• _What is needed_
Look through the records, and wherever the string "hoff" turns up, copy out that line.

─── Source material ───

/-- U_REPEAT keeps the invariant: it peels one pair off EncRun. -/
theorem State.LaunchHolds.repeatStep (h : s.LaunchHolds) (hwf : s.out.wf = true) (hp : s.phase = .run) :
    (s.repeatStep (min s.rl.toNat 255)).LaunchHolds := by
  have hpos := h.1.run_pos hp
  have hlt := s.rl.isLt
  rw [State.repeatStep_eq_pack]
  exact h.pack_run hwf hp (by omega) (word_ofNat_toNat (by omega)) rfl (encRun_peel hpos)
    (by rw [repeatBytes_length]) (by rw [repeatBytes_length]; omega)

/-- The next `c` source bytes are the first `c` of the row's rest. -/
theorem State.source_eq_take (h : s.p.toNat + c ≤ s.stride.toNat) : s.source c = s.rowRest.take c :=
  (Memory.readBytes_take (by omega)).symm

/-- U_ABS keeps the invariant: it peels one chunk off EncLit. -/
theorem State.LaunchHolds.absStep (h : s.LaunchHolds) (hwf : s.out.wf = true) (hp : s.phase = .lit)
    (h3 : 3 ≤ s.n.toNat) : (s.absStep (min s.n.toNat 255)).LaunchHolds := by
  have hinside := h.1.end_inside
  rw [State.activationEnd_lit hp] at hinside
  have hlt := s.n.isLt
  have hlen : (s.rowRest.take s.n.toNat).length = s.n.toNat :=
    List.length_take_of_le (by rw [State.rowRest_length]; omega)
  have hbytes := encLit_peel (bytes := s.rowRest.take s.n.toNat) (by omega)
  rw [hlen, List.take_take, Nat.min_eq_left (Nat.min_le_left s.n.toNat 255),
    ← State.source_eq_take (c := min s.n.toNat 255) (by omega)] at hbytes
  have hsource : (s.source (min s.n.toNat 255)).length = min s.n.toNat 255 := Memory.readBytes_length
  rw [State.absStep_eq_pack]
  exact h.pack_lit hwf hp (by omega) (word_ofNat_toNat (by omega)) rfl hbytes
    (by rw [absBytes_length]; omega) (by rw [absBytes_length, hsource]; omega)

/-- U_SHORT keeps the invariant: it peels one byte off a stretch shorter than 3. -/
theorem State.LaunchHolds.shortStep (h : s.LaunchHolds) (hwf : s.out.wf = true) (hp : s.phase = .lit)
    (h2 : s.n.toNat ≤ 2) : s.shortStep.LaunchHolds := by
  have hpos := h.1.lit_pos hp
  have hinside := h.1.end_inside
  rw [State.activationEnd_lit hp] at hinside
  have hless : s.nLess1.toNat = s.n.toNat - 1 := by
    rw [State.nLess1, if_neg (by omega), word_ofNat_toNat (by omega)]
  have hzero : s.nLess1 = 0 ↔ s.n.toNat - 1 = 0 := by rw [← hless, BitVec.toNat_eq]; rfl
  obtain ⟨len, hlen⟩ := Nat.exists_eq_add_of_le' (show 1 ≤ s.stride.toNat - s.p.toNat by omega)
  obtain ⟨m, hm⟩ := Nat.exists_eq_add_of_le' hpos
  have hbytes : encLit (s.rowRest.take s.n.toNat) = repeatBytes 1 (s.pix.read (s.rowoff.toNat + s.p.toNat)) ++
      encLit ((s.rowRest.take s.n.toNat).drop 1) := by
    rw [State.rowRest, hlen, Memory.readBytes, hm, List.take_succ_cons, List.drop_one, List.tail_cons]
    refine encLit_cons ?_
    rw [List.length_cons, List.length_take]
    omega
  rw [State.shortStep_eq_pack]
  exact h.pack_lit hwf hp hpos hless (by simp only [hzero]) hbytes (by rw [repeatBytes_length])
    (by rw [repeatBytes_length])

/-! ### U_DETECT -/

/-- An activation of `len` bytes chosen in SCAN keeps the invariant where it is maximal and EncRow's next one. -/
theorem State.LaunchHolds.of_detect {len : Nat} (h : s.LaunchHolds) (hwf : s.out.wf = true) (hp : s.phase = .scan)
    (hpacks : s.Packs t 0 []) (hend : t.activationEnd = s.p.toNat + len) (hpos : 1 ≤ len) (hle : len ≤ s.rowRest.length)
    (hmax : ∀ hlt : len < s.rowRest.length, s.rowRest[len - 1] ≠ s.rowRest[len]) (howed : encRow s.rowRest = t.owed)
    (hact : t.ActivationOk) : t.LaunchHolds := by
  obtain ⟨hr, hs⟩ := h
  have hinside := hr.end_inside
  rw [State.activationEnd_scan hp] at hinside
  rw [State.rowRest_length] at hle
  refine ⟨hr.of_sameRow hpacks.toSameRow (by omega) hact fun _ hlt => ?_,
    hs.of_packs hwf hpacks ((State.owed_scan hp).trans howed) rfl (Nat.zero_le _)⟩
  have hne := hmax (by rw [State.rowRest_length]; omega)
  simp only [State.rowRest, Memory.readBytes_getElem] at hne
  rw [hend, ← Nat.add_assoc, Nat.add_sub_assoc hpos, ← Nat.add_assoc]
  exact hne

/-- U_DETECT keeps the invariant: the activation it chooses is the next one of EncRow (R118). -/
theorem State.LaunchHolds.detectStep (h : s.LaunchHolds) (hwf : s.out.wf = true) (hp : s.phase = .scan)
    (hlt : s.p.toNat < s.stride.toNat) : s.detectStep.LaunchHolds := by
  have hin : s.phase.inRow = true := by rw [hp]; rfl
  have hne : s.rowRest ≠ [] := List.ne_nil_of_length_pos (by rw [State.rowRest_length]; omega)
  have hfits := s.stride.isLt
  have hlen := s.rowRest_length
  obtain ⟨len, hsucc⟩ := Nat.exists_eq_add_of_le' (show 1 ≤ s.stride.toNat - s.p.toNat by omega)
  have hcons : s.rowRest = s.pix.read (s.rowoff.toNat + s.p.toNat) ::
      s.pix.readBytes (s.rowoff.toNat + s.p.toNat + 1) len := by rw [State.rowRest, hsucc, Memory.readBytes]
  unfold State.detectStep
  split
  · next hrun =>
    have hle := runLen_le (row := s.rowRest)
    generalize ht : State.toPhase _ .run = t
    have hpacks : s.Packs t 0 [] := ht ▸ State.packs_toPhase hin rfl ⟨rfl, rfl, rfl⟩ rfl rfl rfl rfl rfl rfl
    have hphase : t.phase = .run := ht ▸ rfl
    have hrl : t.rl.toNat = runLen s.rowRest := by rw [← ht]; simp [hp]; omega
    have hval : t.val = s.pix.read (s.rowoff.toNat + s.p.toNat) := by rw [← ht]; simp [hp]
    have hrest : t.rowRest = s.rowRest := hpacks.rowRest_eq_drop (c := 0) hpacks.p (by omega)
    refine h.of_detect hwf hp hpacks ?_ (runLen_pos hne) hle runLen_last_ne ?_ ⟨fun _ => ?_, fun hlit => ?_⟩
    · rw [State.activationEnd_run hphase, hpacks.p, hrl, Nat.add_zero]
    · rw [State.owed_run hphase, hrest, hrl, hval, hcons]
      exact encRow_of_run (hcons ▸ hrun)
    · rw [hrl, hval, hpacks.p, hpacks.pix, hpacks.rowoff, Nat.add_zero]
      refine ⟨by omega, fun i hi => ?_⟩
      have hget := runLen_getElem hi
      simp only [State.rowRest, Memory.readBytes_getElem] at hget
      exact hget
    · rw [hphase] at hlit; cases hlit
  · next hrun =>
    have hle := litLen_le (row := s.rowRest)
    have hpos := litLen_pos hne
    generalize ht : State.toPhase _ .lit = t
    have hpacks : s.Packs t 0 [] := ht ▸ State.packs_toPhase hin rfl ⟨rfl, rfl, rfl⟩ rfl rfl rfl rfl rfl rfl
    have hphase : t.phase = .lit := ht ▸ rfl
    have hn : t.n.toNat = litLen s.rowRest := by rw [← ht]; simp [hp]; omega
    have hrest : t.rowRest = s.rowRest := hpacks.rowRest_eq_drop (c := 0) hpacks.p (by omega)
    refine h.of_detect hwf hp hpacks ?_ hpos hle (litLen_last_ne (by omega)) ?_ ⟨fun hrun => ?_, fun _ => ?_⟩
    · rw [State.activationEnd_lit hphase, hpacks.p, hn, Nat.add_zero]
    · rw [State.owed_lit hphase, hrest, hn]
      exact encRow_of_lit hne (by omega)
    · rw [hphase] at hrun; cases hrun
    · rw [hn]; exact hpos

/-! ### The start of a row -/

/-- A launch between two rows, or behind its last one: the rows before ROWOFF stand in OUT, each with its marker. -/
structure State.RowStart (s : State) : Prop where
  phase_eq : s.phase = if s.rowoff.toNat < s.imageSize.toNat then .scan else .fin
  p_zero : s.p = 0
  width_pos : 0 < s.width.toNat
  size_pos : 0 < s.imageSize.toNat
  stride_eq : s.stride.toNat = strideOf s.width.toNat
  whole_rows : s.imageSize.toNat % s.stride.toNat = 0
  cap_enough : 2 * s.imageSize.toNat ≤ s.outCap.toNat
  row_aligned : s.rowoff.toNat % s.stride.toNat = 0
  row_le : s.rowoff.toNat ≤ s.imageSize.toNat
  rows : s.out.readBytes 0 s.outptr.toNat = encRows s.pix s.stride.toNat 0 (s.rowoff.toNat / s.stride.toNat)
  even : s.outptr.toNat % 2 = 0
  bound : s.outptr.toNat ≤ 2 * s.rowoff.toNat

theorem State.RowStart.row_lt (h : s.RowStart) (hne : s.phase ≠ .fin) : s.rowoff.toNat < s.imageSize.toNat := by
  by_contra hge
  exact hne (h.phase_eq.trans (if_neg hge))

theorem State.RowStart.phase_scan (h : s.RowStart) (hne : s.phase ≠ .fin) : s.phase = .scan :=
  h.phase_eq.trans (if_pos (h.row_lt hne))

theorem State.RowStart.row_eq (h : s.RowStart) (hfin : s.phase = .fin) : s.rowoff.toNat = s.imageSize.toNat := by
  by_contra hne
  have hlt := lt_of_le_of_ne h.row_le hne
  exact absurd (hfin.symm.trans (h.phase_eq.trans (if_pos hlt))) (by decide)

theorem State.RowStart.activationEnd_eq (h : s.RowStart) : s.activationEnd = 0 := by
  have hend : s.activationEnd = s.p.toNat := by
    by_cases hfin : s.phase = .fin
    · rw [State.activationEnd, hfin]
    · exact State.activationEnd_scan (h.phase_scan hfin)
  rw [hend, h.p_zero]
  rfl

theorem State.RowStart.launchRegisters (h : s.RowStart) : s.LaunchRegisters := by
  have hph : s.phase ≠ .run ∧ s.phase ≠ .lit := by rw [h.phase_eq]; split <;> decide
  exact
    { width_pos := h.width_pos
      size_pos := h.size_pos
      stride_eq := h.stride_eq
      whole_rows := h.whole_rows
      cap_enough := h.cap_enough
      row_aligned := h.row_aligned
      row_inside := h.row_lt
      rows_spent := fun hfin => ⟨h.row_eq hfin, congrArg BitVec.toNat h.p_zero⟩
      end_inside := h.activationEnd_eq ▸ Nat.zero_le _
      run_pos := fun hrun => absurd hrun hph.1
      lit_pos := fun hlit => absurd hlit hph.2
      run_bytes := fun hrun => absurd hrun hph.1
      left_end := fun hpos => absurd hpos (h.activationEnd_eq ▸ Nat.lt_irrefl 0) }

theorem State.RowStart.launchStream (h : s.RowStart) : s.LaunchStream where
  written hne := by
    have hrest : s.rowRest = s.row := by rw [State.rowRest, h.p_zero]; rfl
    rw [h.rows, State.owed_scan (h.phase_scan hne), hrest]
  all_written hfin := by rw [h.rows, h.row_eq hfin]
  even := h.even
  bound := by rw [h.p_zero]; exact h.bound

/-! ### U_EOL -/

/-- What stands in OUT with the row's marker are the marked rows up to and with this one (R119). -/
theorem State.LaunchHolds.rows_with_marker (h : s.LaunchHolds) (hp : s.phase = .scan) (hend : s.p = s.stride) :
    s.out.readBytes 0 s.outptr.toNat ++ eolBytes =
      encRows s.pix s.stride.toNat 0 (s.rowoff.toNat / s.stride.toNat + 1) := by
  obtain ⟨hr, hs⟩ := h
  have hwritten := hs.written (by rw [hp]; decide)
  have howed : s.owed = [] := by
    rw [State.owed_scan hp, State.rowRest, hend, Nat.sub_self, Memory.readBytes, encRow_nil]
  have hoff := Nat.div_mul_cancel (Nat.dvd_of_mod_eq_zero hr.row_aligned)
  rw [howed, List.append_nil] at hwritten
  rw [encRows_succ, hoff, hwritten, State.row]

/-- A row with its marker fits behind the rows before it (R247). -/
theorem State.LaunchHolds.marker_fits (h : s.LaunchHolds) (hp : s.phase = .scan) (hend : s.p = s.stride) :
    s.outptr.toNat + 2 ≤ 2 * (s.rowoff.toNat + s.stride.toNat) := by
  have hlen := congrArg List.length (h.rows_with_marker hp hend)
  have hle := encRows_length_le (pix := s.pix) (offset := 0) (k := s.rowoff.toNat / s.stride.toNat + 1)
    h.1.four_le_stride
  rw [List.length_append, Memory.readBytes_length, eolBytes_length] at hlen
  rw [Nat.add_mul, Nat.one_mul, Nat.div_mul_cancel (Nat.dvd_of_mod_eq_zero h.1.row_aligned)] at hle
  omega

/-- The pointers U_EOL leaves, where the sums fit (R121). -/
theorem State.eolStep_pointers (hout : s.outptr.toNat + 2 < 2 ^ 32) (hrow : s.rowoff.toNat + s.stride.toNat < 2 ^ 32) :
    s.eolStep.stride = s.stride ∧ s.eolStep.rowoff.toNat = s.rowoff.toNat + s.stride.toNat ∧ s.eolStep.p = 0 ∧
      s.eolStep.outptr.toNat = s.outptr.toNat + 2 := by
  obtain ⟨hstride, hrowoff, hp, houtptr⟩ := State.toPhase_keeps
    (s := { s.emit eolBytes with rowoff := s.fit 3 (s.rowoff.toNat + s.stride.toNat), p := 0 })
    (ph := if s.rowoff.toNat + s.stride.toNat < s.imageSize.toNat then .scan else .fin) (.inr (by split <;> rfl))
  exact ⟨hstride, (congrArg BitVec.toNat hrowoff).trans (State.fit_toNat hrow), hp,
    (congrArg BitVec.toNat houtptr).trans (State.emit_outptr_toNat hout)⟩

/-- U_EOL ends the row, and the launch stands at the start of the next one. -/
theorem State.LaunchHolds.eolStep_rowStart (h : s.LaunchHolds) (hwf : s.out.wf = true) (hp : s.phase = .scan)
    (hend : s.p = s.stride) : s.eolStep.RowStart := by
  have hrows := h.rows_with_marker hp hend
  have hcost := h.marker_fits hp hend
  obtain ⟨hr, hs⟩ := h
  have hstride := hr.four_le_stride
  have hrow := hr.row_end_le (by rw [hp]; decide)
  have hcap := hr.cap_enough
  have heven := hs.even
  have := s.outCap.isLt
  have := s.imageSize.isLt
  obtain ⟨hstride', hrowoff, hp', houtptr⟩ := State.eolStep_pointers (s := s) (by omega) (by omega)
  have hphase : s.eolStep.phase = if s.rowoff.toNat + s.stride.toNat < s.imageSize.toNat then .scan else .fin := rfl
  exact
    { phase_eq := by rw [hphase, hrowoff]; rfl
      p_zero := hp'
      width_pos := hr.width_pos
      size_pos := hr.size_pos
      stride_eq := by rw [hstride']; exact hr.stride_eq
      whole_rows := by rw [hstride']; exact hr.whole_rows
      cap_enough := hr.cap_enough
      row_aligned := by rw [hrowoff, hstride', Nat.add_mod_right]; exact hr.row_aligned
      row_le := by rw [hrowoff]; exact hrow
      rows := by
        rw [houtptr, hrowoff, hstride', Nat.add_div_right _ (by omega)]
        exact (Memory.readBytes_writeBytes_append (bytes := eolBytes) hwf).trans hrows
      even := by rw [houtptr]; omega
      bound := by rw [houtptr, hrowoff]; exact hcost }
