-- ==== Sys2Proof/Syntax.lean ====
section
/-! DEFINITION. The instruction set: the five sub-record classes and the two host commands (spec/opcode_table.json). -/

namespace Sys2Proof

/-- The five classes of sub-record (30_encoding.md R50). -/
inductive SubClass where
  | bnd
  | xax
  | yax
  | zax
  | oth
deriving DecidableEq, Repr

/-- One constructor per row of spec/opcode_table.json. Operands as in the short forms of 30_encoding.md R54. -/
inductive Instr where
  /-- BND, packet boundary; its value sample is ignored (41_subrecord_ops.md R70). -/
  | bnd
  /-- XAX v (R71). -/
  | xax (v : Sample)
  /-- YAX v (R72). -/
  | yax (v : Sample)
  /-- ZAX v (R73). -/
  | zax (v : Sample)
  /-- OTH t0, t1, v: any other tag pair; its value sample is ignored (R74). -/
  | oth (t0 t1 v : Sample)
  /-- RESET, the input `rst` (40_scan_control.md R60). -/
  | reset
  /-- START, the input `start` (40_scan_control.md R61). -/
  | start
deriving DecidableEq, Repr

/-- The class of a sub-record instruction; none for a host command. -/
def Instr.subClass : Instr → Option SubClass
  | .bnd => some .bnd
  | .xax _ => some .xax
  | .yax _ => some .yax
  | .zax _ => some .zax
  | .oth _ _ _ => some .oth
  | .reset => none
  | .start => none

/-- The tag pair of a sub-record instruction (30_encoding.md R50); none for a host command. -/
def Instr.tag (c : Config) : Instr → Option Tag
  | .bnd => some c.tagBnd
  | .xax _ => some c.tagX
  | .yax _ => some c.tagY
  | .zax _ => some c.tagZ
  | .oth t0 t1 _ => some (t0, t1)
  | .reset => none
  | .start => none

end Sys2Proof
end

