-- ==== Sys2Proof/Decode.lean ====
section
/-! DEFINITION. The tag matcher, the decoder of sub-record words and of the command pins, and the encoder
(30_encoding.md R45 to R54, 42_classify.md R80 to R82, spec/opcode_table.json). -/

namespace Sys2Proof

/-- The configuration this machine runs with: every constant at the value R6 shows. -/
def cfg : Config := {}

/-! ## The one sub-record format, SR -/

/-- The eight samples of a sub-record by offset (30_encoding.md R45); the form `.sr` of R54. -/
structure SubRecord where
  s0 : Sample
  s1 : Sample
  s2 : Sample
  s3 : Sample
  t0 : Sample
  t1 : Sample
  s6 : Sample
  v : Sample
deriving DecidableEq, Repr

/-- A sub-record as one 128-bit word: the sample at offset k in bits 16k+15 to 16k (R46). -/
def packWord (r : SubRecord) : BitVec 128 :=
  r.v ++ r.s6 ++ r.t1 ++ r.t0 ++ r.s3 ++ r.s2 ++ r.s1 ++ r.s0

/-- The sample at offset `k` of a sub-record word (R46). -/
def wordSample (w : BitVec 128) (k : Nat) : Sample := w.extractLsb' (16 * k) 16

/-- The sub-record a 128-bit word holds (R46). -/
def unpackWord (w : BitVec 128) : SubRecord where
  s0 := wordSample w 0
  s1 := wordSample w 1
  s2 := wordSample w 2
  s3 := wordSample w 3
  t0 := wordSample w 4
  t1 := wordSample w 5
  s6 := wordSample w 6
  v := wordSample w 7

/-! ## The tag matcher -/

/-- `Class` (42_classify.md R81, R82): four exact equalities of both components, OTH otherwise. -/
def classOf (c : Config) (t : Tag) : SubClass :=
  if t = c.tagBnd then .bnd
  else if t = c.tagX then .xax
  else if t = c.tagY then .yax
  else if t = c.tagZ then .zax
  else .oth

/-- The instruction of the three samples a ScanStep reads: `t0`, `t1` and `v` (40_scan_control.md R62). -/
def decodeFields (t0 t1 v : Sample) : Instr :=
  match classOf cfg (t0, t1) with
  | .bnd => .bnd
  | .xax => .xax v
  | .yax => .yax v
  | .zax => .zax v
  | .oth => .oth t0 t1 v

/-- The instruction of a sub-record word: total, since no encoding is illegal (30_encoding.md R52). -/
def decodeSubRecord (w : BitVec 128) : Instr :=
  decodeFields (wordSample w 4) (wordSample w 5) (wordSample w 7)

/-! ## The command pins -/

/-- Why a word is no instruction. -/
inductive DecodeError where
  /-- rst = 0 and start = 0: the host gives no command (10_state.md R21). -/
  | noCommand
  /-- A command word with a bit beyond the two pins `rst` and `start`. -/
  | notACommandWord
deriving DecidableEq, Repr

/-- The command the two input pins give: RESET wins (60_exceptions.md R96; rows RESET and START of the table). -/
def decodePins (rst start : Bool) : Except DecodeError Instr :=
  match rst, start with
  | true, _ => .ok .reset
  | false, true => .ok .start
  | false, false => .error .noCommand

/-- The command of a pin word: bit 1 is `rst`, bit 0 is `start`. -/
def decodeCommand (w : Nat) : Except DecodeError Instr :=
  if w < 4 then decodePins (w.testBit 1) (w.testBit 0) else .error .notACommandWord

/-! ## Words of both formats -/

/-- The two formats of the table: a sub-record word (SR) or a word of the two command pins (CMD). -/
inductive Code where
  | sr (w : BitVec 128)
  | cmd (pins : BitVec 2)
deriving DecidableEq, Repr

/-- Decoding, total on both formats, rejecting by name. -/
def decode : Code → Except DecodeError Instr
  | .sr w => .ok (decodeSubRecord w)
  | .cmd p => decodeCommand p.toNat

/-- A sub-record with the given tag and value sample and 0x0000 in every unused field (the short forms of R54). -/
def shortForm (t : Tag) (v : Sample) : SubRecord :=
  { s0 := 0, s1 := 0, s2 := 0, s3 := 0, t0 := t.1, t1 := t.2, s6 := 0, v := v }

/-- The encoder, from the table of R50 and the short forms of R54; a command sets its own pin alone. -/
def encode : Instr → Code
  | .bnd => .sr (packWord (shortForm cfg.tagBnd 0))
  | .xax v => .sr (packWord (shortForm cfg.tagX v))
  | .yax v => .sr (packWord (shortForm cfg.tagY v))
  | .zax v => .sr (packWord (shortForm cfg.tagZ v))
  | .oth t0 t1 v => .sr (packWord (shortForm (t0, t1) v))
  | .reset => .cmd 0b10#2
  | .start => .cmd 0b01#2

/-- The widest word read as a command word; every wider one is a sub-record word. Log 15. -/
def maxCommandBits : Nat := 32

/-- The instruction of an instruction's bits, numbered as spec/opcode_table.json numbers them. -/
def decodeTableWord (nbits w : Nat) : Option Instr :=
  if nbits ≤ maxCommandBits then (decodeCommand w).toOption
  else (decode (.sr (BitVec.ofNat 128 w))).toOption

/-! ## The table's rows as data -/

/-- One SR row of spec/opcode_table.json. -/
structure TableRow where
  cls : SubClass
  pattern : BitVec 128
  mask : BitVec 128
deriving DecidableEq, Repr

/-- The SR rows in the table's order, the default row last (30_encoding.md R50). -/
def subRecordTable : List TableRow :=
  [ ⟨.bnd, 0x00000000000000000000000000000000#128, 0x00000000FFFFFFFF0000000000000000#128⟩,
    ⟨.xax, 0x00000000000000020000000000000000#128, 0x00000000FFFFFFFF0000000000000000#128⟩,
    ⟨.yax, 0x00000000000100020000000000000000#128, 0x00000000FFFFFFFF0000000000000000#128⟩,
    ⟨.zax, 0x00000000000200020000000000000000#128, 0x00000000FFFFFFFF0000000000000000#128⟩,
    ⟨.oth, 0x00000000000000000000000000000000#128, 0x00000000000000000000000000000000#128⟩ ]

/-- Whether a row's pattern matches a word under its mask. -/
def TableRow.fits (r : TableRow) (w : BitVec 128) : Bool := w &&& r.mask == r.pattern

/-- The class of the first row that matches. -/
def firstRow : List TableRow → BitVec 128 → Option SubClass
  | [], _ => none
  | r :: rs, w => if r.fits w then some r.cls else firstRow rs w

end Sys2Proof
end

───

• _Response to this exercise_
  have hoff := Nat.div_mul_cancel (Nat.dvd_of_mod_eq_zero hr.row_aligned)
  rw [encRows_succ, hoff, hwritten, State.row]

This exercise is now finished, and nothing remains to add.